— The data —
/-- A write-only, a read-only and a longest transaction. -/
theorem witness_TransactReturnsTheBytesRead :
    (let s := given (.channel 0 (.ok [])) (busy owned 0 .bus 0x00020685#32 [0x0B#8, 0x99#8] 0#3 [])
     s.due = .perform 0 (.ok []) ∧ (s.port 0).wd = some [0x0B#8, 0x99#8] ∧ (s.port 0).step = 0 ∧ (s.port 0).rbuf = []) ∧
    (let s := given (.channel 0 (.ok [0x12#8, 0#8])) (busy owned 0 .bus 0x02000685#32 [] 0#3 [])
     s.due = .perform 0 (.ok [0x12#8, 0#8]) ∧ (s.port 0).wd = some [] ∧ [0x12#8, 0#8].length = (2#8 : Byte).toNat) := by
  decide

theorem witness_ReadRegReturnsTheByteRead :
    (let s := given (.channel 0 (.ok [0xFF#8])) (busy owned 0 .bus 0x00FF07F6#32 [] 0#3 [])
     s.due = .perform 0 (.ok [0xFF#8]) ∧ (s.port 0).step = 0 ∧ (s.port 0).rbuf = []) := by decide

theorem witness_WriteRegWritesOffsetThenValue :
    (let s := given (.channel 0 (.ok [])) (busy owned 0 .bus 0xFFFF07F7#32 [] 0#3 [])
     s.due = .perform 0 (.ok []) ∧ (s.port 0).step = 0 ∧ (s.port 0).rbuf = []) := by decide

/-- On both device addresses. -/
theorem witness_ReadIdReturnsTheByteRead :
    (let s := given (.channel 0 (.ok [0x67#8])) (busy owned 0 .bus 0x8#32 [] 0#3 [])
     s.due = .perform 0 (.ok [0x67#8]) ∧ (s.port 0).step = 0 ∧ (s.port 0).rbuf = [] ∧ (s.port 0).asel = 0#1) ∧
    (let s := given (.channel 1 (.ok [0x00#8])) (busy owned 1 .bus 0x8#32 [] 0#3 [])
     s.due = .perform 1 (.ok [0x00#8]) ∧ (s.port 1).step = 0 ∧ (s.port 1).rbuf = [] ∧ (s.port 1).asel = 1#1) := by decide

theorem witness_ReadRangeReportsTheSetting :
    (let s := given (.channel 0 (.ok [0xFF#8])) (busy owned 0 .bus 0x9#32 [] 0#3 [])
     s.cfg.wf ∧ s.due = .perform 0 (.ok [0xFF#8]) ∧ (s.port 0).step = 0 ∧ (s.port 0).rbuf = []) := by decide

/-- The first and the sixth sample byte. -/
theorem witness_ReadSampleReadsSixSampleBytes :
    (let s := given (.channel 0 (.ok [0x00#8])) (busy owned 0 .bus 0xA#32 [] 0#3 [])
     s.due = .perform 0 (.ok [0x00#8]) ∧ s.cfg.sampleRegs[(s.port 0).step.toNat]? = some 0x0B#8) ∧
    (let s := given (.channel 0 (.ok [0x80#8])) (busy owned 0 .bus 0xA#32 [] 5#3 (List.replicate 5 0#8))
     s.due = .perform 0 (.ok [0x80#8]) ∧ s.cfg.sampleRegs[(s.port 0).step.toNat]? = some 0x10#8) := by decide

theorem witness_ReadSampleScalesWithTheFreshRange :
    (let s := given (.channel 0 (.ok [0x46#8])) inFlight
     s.cfg.wf ∧ s.due = .perform 0 (.ok [0x46#8]) ∧ (s.port 0).step = 6 ∧
     (s.port 0).rbuf = [0x00#8, 0x40#8, 0xFF#8, 0x7F#8, 0x00#8, 0x80#8]) := by decide

/-- With transactions left, and at the last one. -/
theorem witness_OkTransactionAdvancesThePlan :
    (let s := given (.channel 0 (.ok [0#8])) (busy owned 0 .bus 0xA#32 [] 5#3 (List.replicate 5 0#8))
     (Instr.readSample).isBus = true ∧ s.due = .perform 0 (.ok [0#8]) ∧ (s.port 0).step.toNat < 7 ∧
     ∃ xs x, planOf s.cfg (s.port 0) .readSample = some xs ∧ xs[(s.port 0).step.toNat]? = some x ∧ [0#8].length = x.m ∧
       (s.port 0).step.toNat + 1 < xs.length) ∧
    (let s := given (.channel 0 (.ok [0x46#8])) inFlight
     ∃ xs x r, planOf s.cfg (s.port 0) .readSample = some xs ∧ xs[(s.port 0).step.toNat]? = some x ∧
       [0x46#8].length = x.m ∧ (s.port 0).step.toNat + 1 = xs.length ∧
       resultOf s.cfg ((s.port 0).rbuf ++ [0x46#8]) .readSample = some r) :=
  ⟨⟨by decide, by decide, by decide, _, _, rfl, rfl, rfl, by decide⟩, _, _, _, rfl, rfl, rfl, rfl, rfl⟩

/-- A write phase and a read phase that fail, at the last step of READ_SAMPLE. -/
theorem witness_FailedTransactionEndsTheCommand :
    (given (.channel 0 (.err .write)) inFlight).due = .perform 0 (.err .write) ∧
    (given (.channel 0 (.err .read)) inFlight).due = .perform 0 (.err .read) ∧
    ∃ xs x, planOf inFlight.cfg (inFlight.port 0) .readSample = some xs ∧
      xs[(inFlight.port 0).step.toNat]? = some x ∧ x.ws ≠ [] ∧ x.m ≠ 0 :=
  ⟨by decide, by decide, _, _, rfl, rfl, by decide, by decide⟩

/-- A READ_RANGE on the last of 16 ports waits to be served. -/
def waitingToBeServed : State :=
  let s := busy wide 15 .wait 0x9#32 [] 0#3 []
  { s with turns := serveTurns 15 [[0x46#8]] ++ [.take (.handle 15)] }

theorem witness_ServedCommandCompletes :
    Inv waitingToBeServed ∧ waitingToBeServed.cfg.arb = .anyWaiting ∧ waitingToBeServed.lock = none ∧
    (waitingToBeServed.port 15).pst = .wait ∧
    ∃ xs, Latched waitingToBeServed 15 .readRange xs ∧
      [[0x46#8]].map List.length = (xs.drop (waitingToBeServed.port 15).step.toNat).map Xfer.m ∧
      waitingToBeServed.turns = serveTurns 15 [[0x46#8]] ++ [.take (.handle 15)] := by
  refine ⟨⟨by decide, by decide, by unfold PortState.pending; decide, by decide, fun p hp => ?_, by decide, by decide,
    by decide, by decide, by decide, by decide, by decide⟩, by decide, by decide, by decide, _,
    ⟨0x9#32, [], by decide, by decide, by decide, rfl⟩, rfl, rfl⟩
  have h15 : p = 15 := by revert hp; unfold PortState.pending; revert p; decide
  subst h15
  exact ⟨.readRange, _, ⟨0x9#32, [], by decide, by decide, by decide, rfl⟩, by decide, by decide, by decide, by decide⟩

theorem witness_TakeDeliversTheResponseOnce :
    (let s := given (.take .m) { owned with mst := .done, mrsp := some ⟨0#32, none⟩ }
     s.turns = [.take .m] ∧ s.mst = .done ∧ s.mrsp = some ⟨0#32, none⟩) ∧
    (let s := given (.take (.handle 3)) (finished owned 3 ⟨0x12#32, none⟩)
     s.turns = [.take (.handle 3)] ∧ (3 : PortId).val < s.cfg.h ∧ (s.port 3).pst = .done ∧
     (s.port 3).rsp = some ⟨0x12#32, none⟩) ∧
    (given (.take .m) owned).mst = .idle ∧ ((given (.take (.handle 0)) inFlight).port 0).pst ≠ .done := by decide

— Task item —
Locate and copy each line in the data above that includes the word "mrsp".

— Solution to the problem —
    (let s := given (.take .m) { owned with mst := .done, mrsp := some ⟨0#32, none⟩ }
     s.turns = [.take .m] ∧ s.mst = .done ∧ s.mrsp = some ⟨0#32, none⟩) ∧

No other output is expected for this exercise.